▶ **EXCERPTED RECORDS**:
-- ==== Sys2Proof/Machine/Trace.lean ====
section
/-! DEFINITION. The trace syntax of 30_encoding.md R109, one operation word a line: notation only, which no step of the
machine reads. A line is a list of characters (notes/assumptions/20.md). -/

namespace Sys2Proof.Machine

/-- What a line of a trace is. -/
inductive TraceLine where
  /-- Blank, or a comment only. -/
  | blank
  | word (w : OpWord)
  /-- No line of R109's syntax. -/
  | malformed
deriving DecidableEq, Repr

/-- The line less its comment, from `;` to the end (R109). -/
def uncommented (line : List Char) : List Char := line.takeWhile fun c => c != ';'

/-- The tokens of a line, split at spaces and tabs; `cur` is the token being read, reversed. -/
def tokensFrom (cur : List Char) : List Char → List (List Char)
  | [] => if cur.isEmpty then [] else [cur.reverse]
  | c :: cs =>
    if c == ' ' || c == '\t' then
      (if cur.isEmpty then tokensFrom [] cs else cur.reverse :: tokensFrom [] cs)
    else tokensFrom (c :: cur) cs

/-- The value of a digit in a base up to 16. -/
def digitValue (base : Nat) (c : Char) : Option Nat :=
  let v : Nat :=
    if 48 ≤ c.toNat ∧ c.toNat ≤ 57 then c.toNat - 48
    else if 65 ≤ c.toNat ∧ c.toNat ≤ 70 then c.toNat - 55
    else if 97 ≤ c.toNat ∧ c.toNat ≤ 102 then c.toNat - 87
    else 16
  if v < base then some v else none

/-- The number of a list of digits, after `acc`. -/
def numberFrom (base acc : Nat) : List Char → Option Nat
  | [] => some acc
  | c :: cs =>
    match digitValue base c with
    | some v => numberFrom base (acc * base + v) cs
    | none => none

/-- A number, decimal, or hexadecimal with `0x` (R109). -/
def number : List Char → Option Nat
  | [] => none
  | '0' :: 'x' :: d :: ds => numberFrom 16 0 (d :: ds)
  | d :: ds => numberFrom 10 0 (d :: ds)

/-- The mnemonics that stand alone on a line (R109). -/
def plainMnemonic (m : List Char) : Option Instr :=
  if m = ['A', 'V', 'A', 'I', 'L'] then some .avail
  else if m = ['R', 'E', 'A', 'D'] then some .read
  else if m = ['F', 'L', 'U', 'S', 'H'] then some .flush
  else if m = ['S', 'T', 'E', 'P'] then some .step
  else if m = ['R', 'X', 'H'] then some .rxh
  else if m = ['T', 'X', 'H'] then some .txh
  else if m = ['L', 'I', 'N', 'E', '_', 'T', 'X'] then some .lineTx
  else none

/-- The mnemonics that take a number (R109): a `baud` of 32 bits, a byte of 8. -/
def argMnemonic (m : List Char) (n : Nat) : Option Instr :=
  if m = ['I', 'N', 'I', 'T'] then (if n < 2 ^ 32 then some (.init (BitVec.ofNat 32 n)) else none)
  else if m = ['W', 'R', 'I', 'T', 'E'] then (if n < 2 ^ 8 then some (.write (BitVec.ofNat 8 n)) else none)
  else if m = ['L', 'I', 'N', 'E', '_', 'R', 'X'] then (if n < 2 ^ 8 then some (.lineRx (BitVec.ofNat 8 n)) else none)
  else none

/-- The line of an instruction, or a malformed one. -/
def traceWord : Option Instr → TraceLine
  | some i => .word (encode i)
  | none => .malformed

/-- One line of a trace (R109). -/
def parseLine (line : List Char) : TraceLine :=
  match tokensFrom [] (uncommented line) with
  | [] => .blank
  | [m] => traceWord (plainMnemonic m)
  | [m, n] => traceWord ((number n).bind (argMnemonic m))
  | _ => .malformed

/-- The words of a trace's lines, in order; `none` where a line is malformed. -/
def parseTrace : List (List Char) → Option (List OpWord)
  | [] => some []
  | line :: rest =>
    match parseLine line with
    | .blank => parseTrace rest
    | .word w => (parseTrace rest).map fun ws => w :: ws
    | .malformed => none

end Sys2Proof.Machine
end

▶ **DIRECTIONS**:
The output should be exactly the lines above from the line containing "[] else [cur.reverse]" to the line containing "else if m = ['R', 'X', 'H'] then some .rxh", inclusive, with no other lines.

▶ **EXPECTED ANSWER**:
  | [] => if cur.isEmpty then [] else [cur.reverse]
  | c :: cs =>
    if c == ' ' || c == '\t' then
      (if cur.isEmpty then tokensFrom [] cs else cur.reverse :: tokensFrom [] cs)
    else tokensFrom (c :: cur) cs

/-- The value of a digit in a base up to 16. -/
def digitValue (base : Nat) (c : Char) : Option Nat :=
  let v : Nat :=
    if 48 ≤ c.toNat ∧ c.toNat ≤ 57 then c.toNat - 48
    else if 65 ≤ c.toNat ∧ c.toNat ≤ 70 then c.toNat - 55
    else if 97 ≤ c.toNat ∧ c.toNat ≤ 102 then c.toNat - 87
    else 16
  if v < base then some v else none

/-- The number of a list of digits, after `acc`. -/
def numberFrom (base acc : Nat) : List Char → Option Nat
  | [] => some acc
  | c :: cs =>
    match digitValue base c with
    | some v => numberFrom base (acc * base + v) cs
    | none => none

/-- A number, decimal, or hexadecimal with `0x` (R109). -/
def number : List Char → Option Nat
  | [] => none
  | '0' :: 'x' :: d :: ds => numberFrom 16 0 (d :: ds)
  | d :: ds => numberFrom 10 0 (d :: ds)

/-- The mnemonics that stand alone on a line (R109). -/
def plainMnemonic (m : List Char) : Option Instr :=
  if m = ['A', 'V', 'A', 'I', 'L'] then some .avail
  else if m = ['R', 'E', 'A', 'D'] then some .read
  else if m = ['F', 'L', 'U', 'S', 'H'] then some .flush
  else if m = ['S', 'T', 'E', 'P'] then some .step
  else if m = ['R', 'X', 'H'] then some .rxh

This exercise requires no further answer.